Quiet Hints, Chapter 18–"Pettiness”

February 8, 2010


Notes taken from Quiet Hints to Growing Preachers by Charles E. Jefferson, Chapter 18,"Pettiness.»

Certain vices only mar, others lacerate and kill. Not one of them kills more surely than a petty disposition.

The Christian religion is nothing if not large.

A sermon is the life-blood of a an baptized into the spirit of the Lord, and every syllable of all he utters must have in it the weight of a full-statured Christ-like man.

The Gospel from many a pulpit goes forth void because proclaimed by too small a man.

Men of ability have thrown away their influence with their people simply by the display of a pickayunish, close-fisted disposition which rendered them despicable to all who had financial dealings with them.

Not all preachers can be equally talented or equally successful, and blessed is the man who can see his brother marching grandly on in advance of him and join in the hozannas which proclaim his coronation.

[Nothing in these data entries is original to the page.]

/-- The rows of results written, the last one to the latch (R193). -/
def writeRows (s : State) (mask : BitVec 256) (t : Tag) : List (VField × List (Nat × Ind)) → Except Stop State
  | [] => .ok s
  | (d, es) :: rest =>
    let per := es.length / t.lanes           -- elements of a lane: two for NQ4
    let ind := (es.zipIdx).foldl (fun a (e, j) => if mask.getLsbD (j / per) then a ||| e.2 else a) 0
    match s.result 6 d mask t (ofLanes (elemBits t) (es.map (·.1))) ind rest.isEmpty with
    | .error e => .error e
    | .ok s => writeRows s mask t rest

/-- A list cut into n equal parts. -/
def cut {α : Type} (n : Nat) (l : List α) : List (List α) :=
  (List.range n).map fun i => (l.drop (i * (l.length / n))).take (l.length / n)

/-- VCVT (R193, R194). Its checks have no order of their own in the manual: the model takes x's tag and the types (0x14,
0x13) before a y that is not read (detail 2), then the tile width (0x15) of the destinations before the faults of the
later source rows and of y (log 15). -/
def execVcvt (d x y : VField) (m : BitVec 3) (tag : BitVec 4) (s : State) : Out :=
  s.finish do
    let mask := s.maskOf m
    let dst := Tag.ofCode tag.toNat
    let (v, _) ← readSource s x
    tagPresent s v
    let src := v.tag?.getD .empty
    check (src = .nq4s ∨ (src = .nq4 ∧ (dst.isInt = true ∨ dst = .nq4)) ∨ (dst = .nq4 ∧ src.isInt = true)) (s.fault 0x13)
    let scaled := src = .nq4 ∨ dst = .nq4
    check (¬scaled ∧ y ≠ 0) (s.fault 0x00 (detail := 2))
    let (n, k) := vcvtCounts src dst
    let ds ← destFields s d k
    check (dst ≠ .nq4 ∧ ds.any (fun f => f.level == 0 && (match rowOf s.cx f.index with
      | some r => halfBytes (s.cx.tileType (r / 64)) != halfBytes dst
      | none => false)) = true) (s.fault 0x15)
    check (1 < n ∧ 2 ≤ x.level) (s.fault 0x15)
    sameTags s x (if x.level ≤ 1 ∧ runFits x n then n else 1) src
    let yr ← if scaled then scaleRow s y else .ok 0
    let (rows, s) ← sourceRows s x n
    let nver := s.cx.regs.nver
    let out := ((rowElems src rows).zipIdx).map fun (c, j) => convert nver src dst yr j c
    writeRows s mask dst (ds.zip (cut k out))

/-! Reductions and scans (R195). -/

/-- The operations of VRED and VSCAN. -/
inductive Red where
  | add | max | min | and | or
  deriving DecidableEq, Repr

/-- Running sums of values, exact. -/
def sums : Val → Bool → List Val → List (Val × Bool)
  | _, _, [] => []
  | a, inv, v :: r =>
    let (b, i) := a.add v
    (b, inv || i) :: sums b (inv || i) r

/-- Running integer sums. -/
def intSums : Int → List Int → List Int
  | _, [] => []
  | a, v :: r => (a + v) :: intSums (a + v) r

/-- Running results of a binary operation on codes. -/
def running (f : Nat → Nat → Nat) : Nat → List Nat → List Nat
  | _, [] => []
  | a, v :: r => f a v :: running f (f a v) r

/-- Whether each prefix holds a NaN. -/
def nanSoFar : Bool → List Val → List Bool
  | _, [] => []
  | a, v :: r => (a || v.isNan) :: nanSoFar (a || v.isNan) r

/-- Every prefix of a reduction, rounded independently (R195). -/
def prefixes (op : Red) (nver : Nat) (t : Tag) (lanes : List Nat) : List (Nat × Ind) :=
  let ls := lanes.map (flushSource nver t)
  let fold (f : Nat → Nat → Nat) : List (Nat × Ind) := match ls with
    | [] => []
    | v :: r => (v, 0) :: (running f v r).map fun c => (c, 0)
  match op with
  | .and => fold (· &&& ·)
  | .or => fold (· ||| ·)
  | .add =>
    if t.isInt then (intSums 0 (ls.map (signed · t.laneBits))).map (clampLane false t.laneBits)
    else
      let vs := ls.map (decodeFloat t)
      match vs with
      | [] => []
      | v :: r => (((v, false) :: sums v false r).zip (nanSoFar false vs)).map fun (p, n) =>
        rounded nver t (p.1, p.2 && !n)
  | .max => if t.isInt then fold fun u w => (intUnit 6 false t.laneBits u w).1
    else (fold fun u w => floatMin t u w true).map fun p => (if (decodeFloat t p.1).isNan then t.nan else p.1, p.2)
  | .min => if t.isInt then fold fun u w => (intUnit 5 false t.laneBits u w).1
    else (fold fun u w => floatMin t u w false).map fun p => (if (decodeFloat t p.1).isNan then t.nan else p.1, p.2)

/-- VRED and VSCAN. -/
def reduce (s : State) (op : Red) (scan : Bool) (d x : VField) (m : BitVec 3) : Out :=
  s.finish do
    let mask := s.maskOf m
    let (v, s) ← readSource s x
    let f := opFormat s.cx d [v] .fp32
    check (f = .nq4 ∨ f = .nq4s) (s.fault 0x13)
    tagCheck s v f
    let ps := prefixes op s.cx.regs.nver f (v.lanes f false)
    let out := if scan then ps else List.replicate f.lanes (ps.getLastD (0, 0))
    s.result 10 d mask f (ofLanes f.laneBits (out.map (·.1))) (maskedInd mask (out.map (·.2)))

Envy is a sin of weakness, and whoever is guilty of it confesses his inferiority.

This touchiness often increases with age, and men with gray hair are sometimes guilty of a crochety and morbid insistence on trifles which stirs up in sensible people both anathemas and tears.

Some men cross the dead line in the pulpit early because they become in their interior life so insufferably petty and foolish.

Of all wretched mortals none is more to be pitied than the minister of Christ who attempts to preach the gospel with a quarrel on his conscience not yet made up and an enemy on his heart not yet forgiven.

A minister of the gospel of love who has an enemy whom he is unable or unwilling to forgive ought to repent or resign.